Thursday, February 09, 2012

Positions

The child came home from school today with an anxious look on his face; "Did you guys hear about the rape down the street? They're setting up TV cameras at the corner."
The news had mentioned a rape in the "northwest part" of the city but didn't bother to be more specific than that. The northwest part of the biggest city in the state covers a lot of ground so there was only so much of a concern it could add to the usual sense of distant besiegement.
Suddenly though, this distance is cut to a matter of less than a few hundred feet and the bearer of this information is my child. I swung my coat on my arms and went out the door, locking the deadbolt tight behind me.
There were three men at the corner in a clearing surrounded by vans with station letters on their sides. An enormous antennae stretched to the sky from one of the mobile roofs. I looked at them gathered together and talking with their hands in their pockets. As I walked toward them, I saw them size me up as well. I did not fit the description of the suspect, so they waited, aware that I was coming to watch the filming or whatever. Maybe I wanted to be on TV. I probably knew a few knock-knock jokes and think I'm a comedian, after all right? I could smell this from my backdoor even before I got my key out of the lock.
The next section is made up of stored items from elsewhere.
-- ==== Sys2Proof/Machine/Places.lean ====
section
/-! DEFINITION. Places: bits at homes, their poison (R91, R108), and the aligned 16-byte granules in which the tile engine
moves them (R270, R320). -/
namespace Sys2Proof.Machine

/-- The home's memory and the bit where its part starts. -/
def Frag.base (f : Frag) : Nat := 8 * f.home.base
def State.homeMem (s : State) (h : Home) : Memory :=
  match h with
  | .bank _ => s.lmem | .slice _ => s.dram | .host => s.host | .fabric _ => s.fabric
def State.setHomeMem (s : State) (h : Home) (m : Memory) : State :=
  match h with
  | .bank _ => { s with lmem := m } | .slice _ => { s with dram := m } | .host => { s with host := m }
  | .fabric _ => { s with fabric := m }
/-- First bit in the memory that holds the home. -/
def Frag.abs (f : Frag) : Nat := f.base + f.at_
def Frag.read (s : State) (f : Frag) : Nat :=
  let n := if f.len = 0 then 0 else (f.abs + f.len + 7) / 8 - f.abs / 8
  bitsAt (leNat (memReads (s.homeMem f.home) (f.abs / 8) n)) (f.abs % 8) f.len
def Frag.write (s : State) (f : Frag) (v : Nat) : State :=
  if f.len = 0 then s
  else
    let n := (f.abs + f.len + 7) / 8 - f.abs / 8
    let m := s.homeMem f.home
    let old := leNat (memReads m (f.abs / 8) n)
    let lo := f.abs % 8
    let new := old % 2 ^ lo + (v % 2 ^ f.len) * 2 ^ lo + old / 2 ^ (lo + f.len) * 2 ^ (lo + f.len)
    s.setHomeMem f.home (memWrites m (f.abs / 8) (leBytes new n))
/-- Bits of a unit of error correction: an 8-byte word or a 64-byte line (R91, R108, R307). -/
def Frag.unit (f : Frag) : Nat := match f.home with | .bank _ => 64 | _ => 512
/-- Units with an error that the bits lie in, by number. -/
def Frag.bad (s : State) (f : Frag) : List Nat :=
  let l := s.poison f.home
  if f.len = 0 ∨ l.isEmpty then []
  else (List.range' (f.abs / f.unit) ((f.abs + f.len - 1) / f.unit - f.abs / f.unit + 1)).filter (fun i => (mapFind i l).isSome)
/-- Bits of byte `b` of the memory that the frags write. -/
def coverOf (fs : List Frag) (b : Nat) : Nat :=
  fs.foldl (fun n f => n + (min (f.abs + f.len) (8 * b + 8) - max f.abs (8 * b))) 0
/-- Every byte of unit i is written whole. -/
def unitCovered (fs : List Frag) (u i : Nat) : Bool := (upto (u / 8)).all (fun b => decide (8 ≤ coverOf fs (i * (u / 8) + b)))
/-- Clear a unit's error. -/
def State.unpoison (s : State) (h : Home) (i : Nat) : State := s.setPoison h (mapDel i (s.poison h))

/-- Bits of a place. -/
def Loc.read (s : State) : Loc → Nat
  | [] => 0
  | f :: l => f.read s + Loc.read s l * 2 ^ f.len
def Loc.write (s : State) (v : Nat) : Loc → State
  | [] => s
  | f :: l => Loc.write (f.write s v) (v / 2 ^ f.len) l

/-- Cut a frag at 16-byte boundaries of its home. -/
def Frag.cutFrom : Nat → Frag → List Frag
  | 0, _ => []
  | n + 1, f =>
    let k := 128 - f.at_ % 128
    if f.len ≤ k then [f] else { f with len := k } :: Frag.cutFrom n { f with at_ := f.at_ + k, len := f.len - k }
def Frag.cut (f : Frag) : List Frag := if f.len = 0 then [] else Frag.cutFrom (f.len / 128 + 2) f

/-- The granule that a frag of one granule lies in. -/
def Frag.granule (f : Frag) : Nat := f.abs / 128

/-- Put a frag with the others of its granule. -/
def joinUnit (f : Frag) : List Loc → List Loc
  | [] => [[f]]
  | l :: ls => if l.any (fun g => g.home == f.home && g.granule == f.granule) then (l ++ [f]) :: ls else l :: joinUnit f ls

/-- The granules of some frags: each holds the bits that are moved of it, in one single-copy-atomic unit (R270, R320). -/
def unitsOf (fs : List Frag) : List Loc := (fs.flatMap Frag.cut).foldl (fun us f => joinUnit f us) []

/-- Write a granule, the errors of the words and lines cleared that the writes `all` cover whole (R91, R108). -/
def State.writeUnit (s : State) (all : List Frag) (u : Loc) (v : Nat) : State :=
  u.foldl (fun t f => (f.bad s).foldl (fun t i =>
    if unitCovered (all.filter (fun y => y.home == f.home)) f.unit i then t.unpoison f.home i else t) t)
    (Loc.write s v u)

/-- Clear the errors of the words and lines that a write of some frags covered whole (R91, R108). -/
def State.clearWhole (s : State) (all : List Frag) : State :=
  all.foldl (fun (t : State) f => (f.bad t).foldl (fun t i =>
    if unitCovered (all.filter (fun y => y.home == f.home)) f.unit i then t.unpoison f.home i else t) t) s

/-- Words and lines that some frags cover only in part and that have an uncorrectable error (R91, R108). -/
def State.partBad (s : State) (all : List Frag) : Bool :=
  all.any (fun f => (f.bad s).any (fun i => !unitCovered (all.filter (fun y => y.home == f.home)) f.unit i))

end Sys2Proof.Machine
end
"My son just told me there had been a rape here in the neighborhood," I explained, completely unsure why one of these newshounds would tell my son such information.
"Yeah, well, we don't give out the information on the identity of the victim or the actual address..."
I looked at this man hard for an instant and could not contain a certain amount of anger, "I didn't ask for that and I wasn't going to." He shifted his shoulders lower into an act straddling stupidity and innocence all at once.
"It's not everyday I find out about a rapist loose in my neighborhood you see," I continued, aware that I had conjured at least a slight element of concern.
Had he pissed off a native who would make an obsessive quest out of getting him fired??? Was he facing a seething vigilante with dreams of Taxi Driver redemption, guns filled with dum-dum bullets scattered under the concealment of a long coat???
No. Not at all.
I was merely offended. But I could see in the suddenly animated hand gestures that he was falling to the defensive plea of a messenger accustomed to taking a beating for delivering bad news. Suddenly he was answering the question he'd told me not to ask, "The victim lives down this street," pointing to the west.
I glanced down the street, a street I've walked down many times since moving here, and I did not try to speculate which house or if I'd ever seen this neighbor before. I looked at him again. "Is there anything else you all have?"
"No," pointing again, "She lives down that way."
I think I said thanks for some reason and then started walking back to my house, tickling the keys in my grasp inside my pocket.